An electrifying battle between Connecticut Light and Power, customers and lawmakers over potential rate hikes continues to wage.
Lawmakers said CL&P needed to cut its own costs, not look to the customer for money to fix its grid. More than 70 of them signed a letter asking regulators to reject the proposed increase. They said people just can't afford it.
"I think it's crazy!" one customer told Eyewitness News. "How can people afford to live in the state of Connecticut? I'm retired! I'm on a fixed income. Who can afford to do that? Even people with families."
Many customers said they were fired up.
"It seems like maybe they should give us a little better service before they try to hike the rates," said Loretta Frost of Bristol.
After many customers were without power for days, some even weeks, following storms Irene, Alfred and Sandy, CL&P said it needs money to make sure those kinds of outages don't happen again.
Customers pay a $16 fixed rate each month before they even turn on the lights. CL&P wants to increase that by 60 percent to $25.50. That means the average family will pay about $114 more per year for just the service fee.
CL&P is also proposing a usage rate increase of 5.9 percent. When that's factored in, a spokesperson said the average customer would be a total of about $150 more per year.

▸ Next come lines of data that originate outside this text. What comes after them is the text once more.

/-! ### Translation (R315 to R319) -/

/-- Page of a host-window address (R315). -/
def xltPage (addr : Nat) : Nat := (addr - 0xC000000000) / 2 ^ 21

/-- The cached entry of a page (R318). -/
def Hbm.cached (h : Hbm) (page : Nat) : Option Nat :=
  ((h.xlt.getD (page % 128) []).find? fun e => e.1 == page).map (·.2)

/-- Puts an entry in front of its set; the least recently used of 8 leaves (R318). -/
def Hbm.cachePut (h : Hbm) (page entry : Nat) : Hbm :=
  let set := (h.xlt.getD (page % 128) []).filter fun e => e.1 != page
  { h with xlt := h.xlt.put (page % 128) (((page, entry) :: set).take 8) }

/-- The line of the translation table that holds a page's entry, as o[35:6] (R316). -/
def Channel.xltLine (ch : Channel) (page : Nat) : Nat :=
  ((ch.r F.HM_XLT_CFG_BASE * 65536 + 8 * page) % 2 ^ 36) / 64

/-- The controller reads a page's entry from HBM (R318). -/
def Channel.walkRead (ch : Channel) (page : Nat) : Channel :=
  (ch.modHbm fun h => { h with walks := h.walks.put page { who := (h.walks.getD page {}).who } }).gatePush
    { cls := 0, line := ch.xltLine page, dst := .walk page, src := 2003 }

/-- A miss of stream `who` starts a walk, unless one for the page is in flight; the stream waits for it (R318). -/
def Channel.xltMiss (ch : Channel) (page who : Nat) : Channel :=
  let ch := if (ch.hbm.walks.find page).isSome then ch else (ch.inc F.HM_XLT_MISS_CNT_COUNT 0 1).walkRead page
  ch.modHbm fun h =>
    let w := h.walks.getD page {}
    { h with walks := h.walks.put page { w with who := if w.who.contains who then w.who else w.who ++ [who] } }

/-- A stream waits for no walk any more: the next access to the page reads the entry again (R318). -/
def Channel.xltForget (ch : Channel) (who : Nat) : Channel :=
  ch.modHbm fun h =>
    { h with walks := h.walks.mapV fun _ w => { w with who := w.who.filter (· != who) },
             absent := (h.absent.mapV fun _ ws => ws.filter (· != who)).filter fun e => !e.2.isEmpty }

/-- The walk's line has come back. -/
def Channel.walkData (ch : Channel) (page : Nat) (d : List (BitVec 8)) : Channel :=
  match ch.hbm.walks.find page with
  | none => ch
  | some w =>
    let e := ofBytes ((d.drop (8 * (page % 8))).take 8)
    ch.modHbm fun h => { h with walks := h.walks.put page { w with entry := some e } }

/-- A walk ends: the cache is filled when V is 1, and a walk that an invalidation overtook is repeated (R318). -/
def Channel.xltWalk (ch : Channel) (page : Nat) : Channel :=
  match ch.hbm.walks.find page with
  | some { entry := some e, stale := stale, who := who } =>
    if stale then ch.walkRead page
    else
      ch.modHbm fun h =>
        let h := { h with walks := h.walks.del page }
        if isSet e 0 then h.cachePut page e
        else if who.isEmpty then h else { h with absent := h.absent.put page who }
  | _ => ch

/-- An invalidation names a page. -/
def invNames (i : Option Nat) (page : Nat) : Bool :=
  match i with
  | none => true
  | some p => p == page

/-- An invalidation is performed (R318). -/
def Hbm.invalidate (h : Hbm) (i : Option Nat) : Hbm :=
  { h with xlt := h.xlt.mapV fun _ set => set.filter fun e => !invNames i e.1,
           walks := h.walks.mapV fun page w => if invNames i page then { w with stale := true } else w,
           absent := h.absent.filter fun e => !invNames i e.1 }

/-- The lines lie in a page that an invalidation names. -/
def usesPage (ps : List Place) (i : Option Nat) : Bool :=
  ps.any fun p =>
    match p with
    | .host a _ _ => invNames i (xltPage a)
    | _ => false

/-- The transfers of a lantern whose accesses to the invalidated pages are outstanding: those in the fetch queue, and spilled ones
that wait to be copied to host pages (R241, R318). -/
def Tender.using (t : Tender) (i : Option Nat) : List Nat :=
  (t.fq.filter fun x => usesPage (x.src ++ x.dst) i).map (·.xid) ++
    t.spills.flatMap fun s => (s.parts.filter fun p => !p.sent && usesPage p.dst i).map (·.xid)

/-- The transfers of a lantern that have not made all their accesses. -/
def Tender.unmade (t : Tender) : List Nat :=
  t.fq.flatMap (fun x => x.xid :: x.orig.toList) ++
    t.spills.flatMap fun s => (s.parts.filter fun p => !p.sent).map (·.xid)

/-- An invalidation is performed: the accesses that a removed entry translated are noted (R318). -/
def Channel.invPerform (ch : Channel) (i : Option Nat) : Channel :=
  ch.modHbm fun h =>
    { h.invalidate i with invWait := ch.lans.flatMap fun gl => (gl.2.td.using i).map fun x => (gl.1, x) }

/-- HM_XLT_INV is written (R318). -/
def Channel.xltInv (ch : Channel) (i : Option Nat) : Channel :=
  let ch := if ch.hbm.invs.isEmpty then ch.invPerform i else ch
  (ch.modHbm fun h => { h with invs := h.invs ++ [i] }).w F.HM_STATUS_XLT_BUSY 0 1

/-- No access translated by a removed entry is outstanding (R318). -/
def Channel.invalidateDone (ch : Channel) : Channel :=
  match ch.hbm.invs with
  | [] => ch
  | _ :: rest =>
    if ch.hbm.invWait.any fun x => (ch.lan x.1).td.unmade.contains x.2 then ch
    else
      let ch := ch.modHbm fun h => { h with invs := rest, invWait := [] }
      match rest with
      | [] => ch.w F.HM_STATUS_XLT_BUSY 0 0
      | j :: _ => ch.invPerform j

"Expenses are going through the roof and this rate hike is just unacceptable in my opinion," said Sen. Dante Bartolomeo, 13th District.
Bartolomeo said she wrote her own letter blasting the proposal and signed on with the latest one as well.
"They need to look inward, I think, for ways to fix what's going on in their company, and not put all of that on the consumer," she said.
Consumer advocates said the fixed fees in surrounding states are much less, from $6 in western Massachusetts to $12-$39 in New Hampshire.
CL&P officials said the money from the higher rates will go toward improvements like larger, stronger poles, wires and transformers. It will also help with tree-trimming.
"Running a large complex electric system like ours that covers a large portion of the state is costly," said Tricia Taskey Modifica, a CL&P spokesperson. "And over time, you do have to make these investments into the system, and unfortunately that comes at a cost."
PURA, the state board that regulates utilities, has been holding public meetings with consumers on the proposed increase. Its decision is expected sometime in December.